■ Problem: Find every line in the records below that contains "Word", and copy it.

━━━━━━━━━━

-- ==== Sys2Proof/Laws/KeepsUnits.lean ====
section
/-! SUPPORT. What every operation of the units keeps (Laws/Keeps.lean), in the order of use. -/

namespace Sys2Proof.Machine

theorem State.goldenMiss_keeps {k0 : State} {s : State} (f : Fin 4) (h_s : Keeps k0 s) :
    Keeps k0 (State.goldenMiss s f) := by
  unfold State.goldenMiss
  repeat' (first | with_reducible assumption | with_reducible intro _ | with_reducible apply State.count_keeps | with_reducible apply State.latent_keeps | with_reducible apply Keeps.ite | with_reducible apply Keeps.foldl | with_reducible apply Keeps.foldlP | split | dsimp only | simp only [Keeps.upd])

theorem State.cutGolden_keeps {k0 : State} {s : State} (f : Fin 4) (h_s : Keeps k0 s) :
    Keeps k0 (State.cutGolden s f) := by
  unfold State.cutGolden
  repeat' (first | with_reducible assumption | with_reducible intro _ | with_reducible apply State.modFrond_keeps | with_reducible apply State.goldenMiss_keeps | with_reducible apply State.dropGolden_keeps | with_reducible apply State.voidOpenOf_keeps | with_reducible apply State.stopJob_keeps | with_reducible apply Keeps.ite | with_reducible apply Keeps.foldl | with_reducible apply Keeps.foldlP | split | dsimp only | simp only [Keeps.upd])

theorem State.dramServe_keeps {k0 : State} {s : State} (r : DramReq) (h_s : Keeps k0 s) :
    Keeps k0 (State.dramServe s r) := by
  unfold State.dramServe
  repeat' (first | with_reducible assumption | with_reducible intro _ | with_reducible apply State.reportMarks_keeps | with_reducible apply State.putBlock_keeps | with_reducible apply State.mergeChecked_keeps | with_reducible apply Keeps.ite | with_reducible apply Keeps.foldl | with_reducible apply Keeps.foldlP | split | dsimp only | simp only [Keeps.upd])

theorem State.dramGoOn_keeps {k0 : State} {s : State} (h_s : Keeps k0 s) :
    Keeps k0 (State.dramGoOn s) := by
  unfold State.dramGoOn
  repeat' (first | with_reducible assumption | with_reducible intro _ | with_reducible apply State.dramServe_keeps | with_reducible apply Keeps.ite | with_reducible apply Keeps.foldl | with_reducible apply Keeps.foldlP | split | dsimp only | simp only [Keeps.upd])

theorem State.closeCard_keeps {k0 : State} {s : State} (f : Fin 4) (h_s : Keeps k0 s) :
    Keeps k0 (State.closeCard s f) := by
  unfold State.closeCard
  repeat' (first | with_reducible assumption | with_reducible intro _ | with_reducible apply State.count_keeps | with_reducible apply State.cutGolden_keeps | with_reducible apply State.modFrond_keeps | with_reducible apply State.dramGoOn_keeps | with_reducible apply Keeps.ite | with_reducible apply Keeps.foldl | with_reducible apply Keeps.foldlP | split | dsimp only | simp only [Keeps.upd])

theorem State.closeDue_keeps {k0 : State} {s : State} (r : Fin 4) (h_s : Keeps k0 s) :
    Keeps k0 (State.closeDue s r) := by
  unfold State.closeDue
  repeat' (first | with_reducible assumption | with_reducible intro _ | with_reducible apply State.closeCard_keeps | with_reducible apply Keeps.ite | with_reducible apply Keeps.foldl | with_reducible apply Keeps.foldlP | split | dsimp only | simp only [Keeps.upd])

theorem State.overQuota_keeps {k0 : State} {s : State} (r : Fin 4) (h_s : Keeps k0 s) :
    Keeps k0 (State.overQuota s r) := by
  unfold State.overQuota
  repeat' (first | with_reducible assumption | with_reducible intro _ | with_reducible apply State.notice_keeps | with_reducible apply Keeps.ite | with_reducible apply Keeps.foldl | with_reducible apply Keeps.foldlP | split | dsimp only | simp only [Keeps.upd])

theorem State.takeBudget_keeps {k0 : State} {s : State} (r : Fin 4) (h_s : Keeps k0 s) :
    Keeps k0 (State.takeBudget s r) := by
  unfold State.takeBudget
  repeat' (first | with_reducible assumption | with_reducible intro _ | with_reducible apply State.modPart_keeps | with_reducible apply State.overQuota_keeps | with_reducible apply Keeps.ite | with_reducible apply Keeps.foldl | with_reducible apply Keeps.foldlP | split | dsimp only | simp only [Keeps.upd])

theorem State.endBreak_keeps {k0 : State} {s : State} (r : Fin 4) (h_s : Keeps k0 s) :
    Keeps k0 (State.endBreak s r) := by
  unfold State.endBreak
  repeat' (first | with_reducible assumption | with_reducible intro _ | with_reducible apply Keeps.ite | with_reducible apply Keeps.foldl | with_reducible apply Keeps.foldlP | split | dsimp only | simp only [Keeps.upd])

theorem accept_keeps {k0 : State} {s : State} (h_s : Keeps k0 s) :
    Keeps k0 (accept s).s := by
  unfold accept
  repeat' (first | with_reducible assumption | with_reducible intro _ | with_reducible apply Keeps.ite | with_reducible apply Keeps.foldl | with_reducible apply Keeps.foldlP | split | dsimp only | simp only [Keeps.upd])

theorem State.stopStream_keeps {k0 : State} {s : State} (c : ℕ) (h_s : Keeps k0 s) :
    Keeps k0 (State.stopStream s c) := by
  unfold State.stopStream
  repeat' (first | with_reducible assumption | with_reducible intro _ | with_reducible apply State.streamTo_keeps | with_reducible apply State.setRegF_keeps | with_reducible apply State.dropDone_keeps | with_reducible apply State.dropRun_keeps | with_reducible apply Keeps.ite | with_reducible apply Keeps.foldl | with_reducible apply Keeps.foldlP | split | dsimp only | simp only [Keeps.upd])

theorem State.writeAs_keeps {k0 : State} {s : State} (w : Writer) (act : State → State) (h_s : Keeps k0 s) (h_act : ∀ u0, Keeps k0 u0 → Keeps k0 (act u0)) :
    Keeps k0 (State.writeAs s w act) := by
  unfold State.writeAs
  repeat' (first | with_reducible assumption | with_reducible intro _ | with_reducible apply h_act | with_reducible apply State.debugEntry_keeps | with_reducible apply Keeps.ite | with_reducible apply Keeps.foldl | with_reducible apply Keeps.foldlP | split | dsimp only | simp only [Keeps.upd])

theorem State.moveSlots_keeps {k0 : State} {s : State} (r : Fin 4) (lo : ℕ) (n : ℕ) (dest : ℕ) (h_s : Keeps k0 s) :
    Keeps k0 (State.moveSlots s r lo n dest) := by
  unfold State.moveSlots
  repeat' (first | with_reducible assumption | with_reducible intro _ | with_reducible apply State.setRegF_keeps | with_reducible apply State.setReg_keeps | with_reducible apply Keeps.ite | with_reducible apply Keeps.foldl | with_reducible apply Keeps.foldlP | split | dsimp only | simp only [Keeps.upd])

theorem State.moveMat_keeps {k0 : State} {s : State} (h : ℕ) (a : Alloc) (dest : ℕ) (h_s : Keeps k0 s) :
    Keeps k0 (State.moveMat s h a dest) := by
  unfold State.moveMat
  repeat' (first | with_reducible assumption | with_reducible intro _ | with_reducible apply State.checkBlock_keeps | with_reducible apply State.reportMarks_keeps | with_reducible apply State.putBlock_keeps | with_reducible apply State.moveSlots_keeps | with_reducible apply Keeps.ite | with_reducible apply Keeps.foldl | with_reducible apply Keeps.foldlP | split | dsimp only | simp only [Keeps.upd])

theorem State.repairMatRow_keeps {k0 : State} {s : State} (b : ℕ) (sp : ℕ) (v : Word) (h_s : Keeps k0 s) :
    Keeps k0 (State.repairMatRow s b sp v) := by
  unfold State.repairMatRow
  repeat' (first | with_reducible assumption | with_reducible intro _ | with_reducible apply State.writeMatRepair_keeps | with_reducible apply State.putKeys_keeps | with_reducible apply State.moveMat_keeps | with_reducible apply Keeps.ite | with_reducible apply Keeps.foldl | with_reducible apply Keeps.foldlP | split | dsimp only | simp only [Keeps.upd])

theorem State.fwWriteReg_keeps {k0 : State} {s : State} (o : ℕ) (v : Word) (h_s : Keeps k0 s) :
    Keeps k0 (State.fwWriteReg s o v) := by
  unfold State.fwWriteReg
  repeat' (first | with_reducible assumption | with_reducible intro _ | with_reducible apply State.repairSpRow_keeps | with_reducible apply State.writeReg_keeps | with_reducible apply State.repairMatRow_keeps | with_reducible apply Keeps.ite | with_reducible apply Keeps.foldl | with_reducible apply Keeps.foldlP | split | dsimp only | simp only [Keeps.upd])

━━━━━━━━━━

■ Answer section:
theorem State.repairMatRow_keeps {k0 : State} {s : State} (b : ℕ) (sp : ℕ) (v : Word) (h_s : Keeps k0 s) :
theorem State.fwWriteReg_keeps {k0 : State} {s : State} (o : ℕ) (v : Word) (h_s : Keeps k0 s) :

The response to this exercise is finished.